September’s challenge was to write a story in which the protagonist makes a mistake, an error in judgment that affects more than just the protagonist’s life. In doing so, I also asked you to make the reader feel the emotions that the protagonist feels. This is not an easy task to accomplish in 500 words. Congratulations, Katrina Monroe, for meeting the challenge.


By Katrina Monroe

Kissing Leslie wasn’t like kissing a boy.

In junior high, boys hadn’t learned to kiss yet — shoving their tongues in my mouth, as though trying to lick the back of my throat. But with Leslie, it was like dancing.


The sour smell of beer on Jared’s breath gagged me, but I couldn’t remember the last time it smelled any different. Maybe on our wedding day, but that ordeal is a just a blur.

“Com’ere and gimme a kiss.”

I held my breath and let him scrape his sandpaper face on my mouth.


I only joined the prom committee because Leslie wanted to. Public displays of school pride, town pride… she was a true Japhet, Alabama girl on the outside.

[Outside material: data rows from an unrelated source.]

-- ==== Sys2Proof/Machine/Chk.lean ====
section
/-! DEFINITION. CHK, the checksum as an instruction of the table (40_checksum.md R78). -/

namespace Sys2Proof.Machine

/-- CHK, 40_checksum.md R78: a pure function of its bytes. It reads no register and writes none; the result is left
in the model's own field `chkOut` (log entry 7). That its evaluation is a step at all is the model's choice too (log entry
13). -/
def execChk (bs : List Byte) (s : State) : Host.Outcome State Fault Refusal :=
  .next { s with chkOut := some (compute bs) }

end Sys2Proof.Machine
end

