/-! ### raiseTransportError, RX side -/

@[simp] theorem raise_rx_running (ph : Phase) (n : Nat) (s : State) : (raiseTransportError (.rx ph n) s).running = false := rfl
@[simp] theorem raise_rx_txState (ph : Phase) (n : Nat) (s : State) : (raiseTransportError (.rx ph n) s).txState = s.txState := rfl
@[simp] theorem raise_rx_txBuf (ph : Phase) (n : Nat) (s : State) : (raiseTransportError (.rx ph n) s).txBuf = s.txBuf := rfl
@[simp] theorem raise_rx_txN (ph : Phase) (n : Nat) (s : State) : (raiseTransportError (.rx ph n) s).txN = s.txN := rfl
@[simp] theorem raise_rx_txI (ph : Phase) (n : Nat) (s : State) : (raiseTransportError (.rx ph n) s).txI = s.txI := rfl
@[simp] theorem raise_rx_rxState (ph : Phase) (n : Nat) (s : State) : (raiseTransportError (.rx ph n) s).rxState = .emitErr := rfl
@[simp] theorem raise_rx_rxType (ph : Phase) (n : Nat) (s : State) : (raiseTransportError (.rx ph n) s).rxType = s.rxType := rfl
@[simp] theorem raise_rx_rxLen (ph : Phase) (n : Nat) (s : State) : (raiseTransportError (.rx ph n) s).rxLen = s.rxLen := rfl
@[simp] theorem raise_rx_rxAcc (ph : Phase) (n : Nat) (s : State) : (raiseTransportError (.rx ph n) s).rxAcc = s.rxAcc := rfl
@[simp] theorem raise_rx_rxIdx (ph : Phase) (n : Nat) (s : State) : (raiseTransportError (.rx ph n) s).rxIdx = s.rxIdx := rfl
@[simp] theorem raise_rx_rxHdr (ph : Phase) (n : Nat) (s : State) : (raiseTransportError (.rx ph n) s).rxHdr = s.rxHdr := rfl
@[simp] theorem raise_rx_rxCnt (ph : Phase) (n : Nat) (s : State) : (raiseTransportError (.rx ph n) s).rxCnt = s.rxCnt := rfl
@[simp] theorem raise_rx_rxEvi (ph : Phase) (n : Nat) (s : State) : (raiseTransportError (.rx ph n) s).rxEvi = s.rxEvi := rfl
@[simp] theorem raise_rx_rxRec (ph : Phase) (n : Nat) (s : State) : (raiseTransportError (.rx ph n) s).rxRec = s.rxRec := rfl
@[simp] theorem raise_rx_rxEvents (ph : Phase) (n : Nat) (s : State) : (raiseTransportError (.rx ph n) s).rxEvents = s.rxEvents := rfl
@[simp] theorem raise_rx_rxChk (ph : Phase) (n : Nat) (s : State) : (raiseTransportError (.rx ph n) s).rxChk = s.rxChk := rfl
@[simp] theorem raise_rx_rxNread (ph : Phase) (n : Nat) (s : State) : (raiseTransportError (.rx ph n) s).rxNread = s.rxNread := rfl
@[simp] theorem raise_rx_rxOut (ph : Phase) (n : Nat) (s : State) : (raiseTransportError (.rx ph n) s).rxOut = some (.transportError ph n) := rfl
@[simp] theorem raise_rx_tx (ph : Phase) (n : Nat) (s : State) : (raiseTransportError (.rx ph n) s).tx = s.tx := rfl
@[simp] theorem raise_rx_evt (ph : Phase) (n : Nat) (s : State) : (raiseTransportError (.rx ph n) s).evt = s.evt := rfl
@[simp] theorem raise_rx_chkOut (ph : Phase) (n : Nat) (s : State) : (raiseTransportError (.rx ph n) s).chkOut = s.chkOut := rfl
@[simp] theorem raise_rx_initLenMode (ph : Phase) (n : Nat) (s : State) : (raiseTransportError (.rx ph n) s).initLenMode = s.initLenMode := rfl
@[simp] theorem raise_rx_sched (ph : Phase) (n : Nat) (s : State) : (raiseTransportError (.rx ph n) s).sched = s.sched := rfl
@[simp] theorem raise_rx_tick (ph : Phase) (n : Nat) (s : State) : (raiseTransportError (.rx ph n) s).tick = s.tick := rfl

/-! ### raiseTransportError, TX side -/

@[simp] theorem raise_tx_running (n : Nat) (s : State) : (raiseTransportError (.tx n) s).running = false := rfl
@[simp] theorem raise_tx_txState (n : Nat) (s : State) : (raiseTransportError (.tx n) s).txState = .failed := rfl
@[simp] theorem raise_tx_txBuf (n : Nat) (s : State) : (raiseTransportError (.tx n) s).txBuf = s.txBuf := rfl
@[simp] theorem raise_tx_txN (n : Nat) (s : State) : (raiseTransportError (.tx n) s).txN = s.txN := rfl
@[simp] theorem raise_tx_txI (n : Nat) (s : State) : (raiseTransportError (.tx n) s).txI = s.txI := rfl
@[simp] theorem raise_tx_rxState (n : Nat) (s : State) : (raiseTransportError (.tx n) s).rxState = s.rxState := rfl
@[simp] theorem raise_tx_rxType (n : Nat) (s : State) : (raiseTransportError (.tx n) s).rxType = s.rxType := rfl
@[simp] theorem raise_tx_rxLen (n : Nat) (s : State) : (raiseTransportError (.tx n) s).rxLen = s.rxLen := rfl
@[simp] theorem raise_tx_rxAcc (n : Nat) (s : State) : (raiseTransportError (.tx n) s).rxAcc = s.rxAcc := rfl
@[simp] theorem raise_tx_rxIdx (n : Nat) (s : State) : (raiseTransportError (.tx n) s).rxIdx = s.rxIdx := rfl
@[simp] theorem raise_tx_rxHdr (n : Nat) (s : State) : (raiseTransportError (.tx n) s).rxHdr = s.rxHdr := rfl
@[simp] theorem raise_tx_rxCnt (n : Nat) (s : State) : (raiseTransportError (.tx n) s).rxCnt = s.rxCnt := rfl
@[simp] theorem raise_tx_rxEvi (n : Nat) (s : State) : (raiseTransportError (.tx n) s).rxEvi = s.rxEvi := rfl
@[simp] theorem raise_tx_rxRec (n : Nat) (s : State) : (raiseTransportError (.tx n) s).rxRec = s.rxRec := rfl
@[simp] theorem raise_tx_rxEvents (n : Nat) (s : State) : (raiseTransportError (.tx n) s).rxEvents = s.rxEvents := rfl
@[simp] theorem raise_tx_rxChk (n : Nat) (s : State) : (raiseTransportError (.tx n) s).rxChk = s.rxChk := rfl
@[simp] theorem raise_tx_rxNread (n : Nat) (s : State) : (raiseTransportError (.tx n) s).rxNread = s.rxNread := rfl
@[simp] theorem raise_tx_rxOut (n : Nat) (s : State) : (raiseTransportError (.tx n) s).rxOut = s.rxOut := rfl
@[simp] theorem raise_tx_tx (n : Nat) (s : State) : (raiseTransportError (.tx n) s).tx = s.tx := rfl
@[simp] theorem raise_tx_evt (n : Nat) (s : State) : (raiseTransportError (.tx n) s).evt = s.evt := rfl
@[simp] theorem raise_tx_chkOut (n : Nat) (s : State) : (raiseTransportError (.tx n) s).chkOut = s.chkOut := rfl
@[simp] theorem raise_tx_initLenMode (n : Nat) (s : State) : (raiseTransportError (.tx n) s).initLenMode = s.initLenMode := rfl
@[simp] theorem raise_tx_sched (n : Nat) (s : State) : (raiseTransportError (.tx n) s).sched = s.sched := rfl
@[simp] theorem raise_tx_tick (n : Nat) (s : State) : (raiseTransportError (.tx n) s).tick = s.tick := rfl

/-! ### resetBlock -/

@[simp] theorem resetBlock_running (s : State) : (resetBlock s).running = State.reset.running := rfl
@[simp] theorem resetBlock_txState (s : State) : (resetBlock s).txState = State.reset.txState := rfl
@[simp] theorem resetBlock_txBuf (s : State) : (resetBlock s).txBuf = State.reset.txBuf := rfl
@[simp] theorem resetBlock_txN (s : State) : (resetBlock s).txN = State.reset.txN := rfl
@[simp] theorem resetBlock_txI (s : State) : (resetBlock s).txI = State.reset.txI := rfl
@[simp] theorem resetBlock_rxState (s : State) : (resetBlock s).rxState = State.reset.rxState := rfl
@[simp] theorem resetBlock_rxType (s : State) : (resetBlock s).rxType = State.reset.rxType := rfl
@[simp] theorem resetBlock_rxLen (s : State) : (resetBlock s).rxLen = State.reset.rxLen := rfl
@[simp] theorem resetBlock_rxAcc (s : State) : (resetBlock s).rxAcc = State.reset.rxAcc := rfl
@[simp] theorem resetBlock_rxIdx (s : State) : (resetBlock s).rxIdx = State.reset.rxIdx := rfl
@[simp] theorem resetBlock_rxHdr (s : State) : (resetBlock s).rxHdr = State.reset.rxHdr := rfl
@[simp] theorem resetBlock_rxCnt (s : State) : (resetBlock s).rxCnt = State.reset.rxCnt := rfl
@[simp] theorem resetBlock_rxEvi (s : State) : (resetBlock s).rxEvi = State.reset.rxEvi := rfl
@[simp] theorem resetBlock_rxRec (s : State) : (resetBlock s).rxRec = State.reset.rxRec := rfl
@[simp] theorem resetBlock_rxEvents (s : State) : (resetBlock s).rxEvents = State.reset.rxEvents := rfl
@[simp] theorem resetBlock_rxChk (s : State) : (resetBlock s).rxChk = State.reset.rxChk := rfl
@[simp] theorem resetBlock_rxNread (s : State) : (resetBlock s).rxNread = State.reset.rxNread := rfl
@[simp] theorem resetBlock_rxOut (s : State) : (resetBlock s).rxOut = State.reset.rxOut := rfl
@[simp] theorem resetBlock_tx (s : State) : (resetBlock s).tx = s.tx := rfl
@[simp] theorem resetBlock_evt (s : State) : (resetBlock s).evt = s.evt := rfl
@[simp] theorem resetBlock_chkOut (s : State) : (resetBlock s).chkOut = s.chkOut := rfl
@[simp] theorem resetBlock_initLenMode (s : State) : (resetBlock s).initLenMode = s.initLenMode := rfl
@[simp] theorem resetBlock_sched (s : State) : (resetBlock s).sched = s.sched := rfl
@[simp] theorem resetBlock_tick (s : State) : (resetBlock s).tick = s.tick := rfl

The “Fighting Bulls” float was almost finished, and Leslie volunteered us to stay after school to finish it so the rest of the committee could go home. I was on my back, hanging lights from the platform, when Leslie settled her hips between my legs. Her lips brushed my neck and blood pumped through me, making everything tingle and burn. I found her belt and pulled her tighter against me. Her lips moved faster, more insistent, and —

“What the hell is going on here?”

We both froze, eyes closed.

They called Leslie’s parents first. The principal’s secretary separated us while we waited for them to come.


Even as the organ music echoed through the church, I still hoped that Leslie would come back for me.

Jared wanted us to write out own vows. I suppose he thought it would make me happy. He often did things like that. He was a good man by Japhet standards.

I just wasn't sure it would be enough.


Suspended for a week, I was subjected to awkward stares from my father and the silent treatment from my mother. The following Monday, I ran to Leslie’s locker hoping to meet her before the first bell.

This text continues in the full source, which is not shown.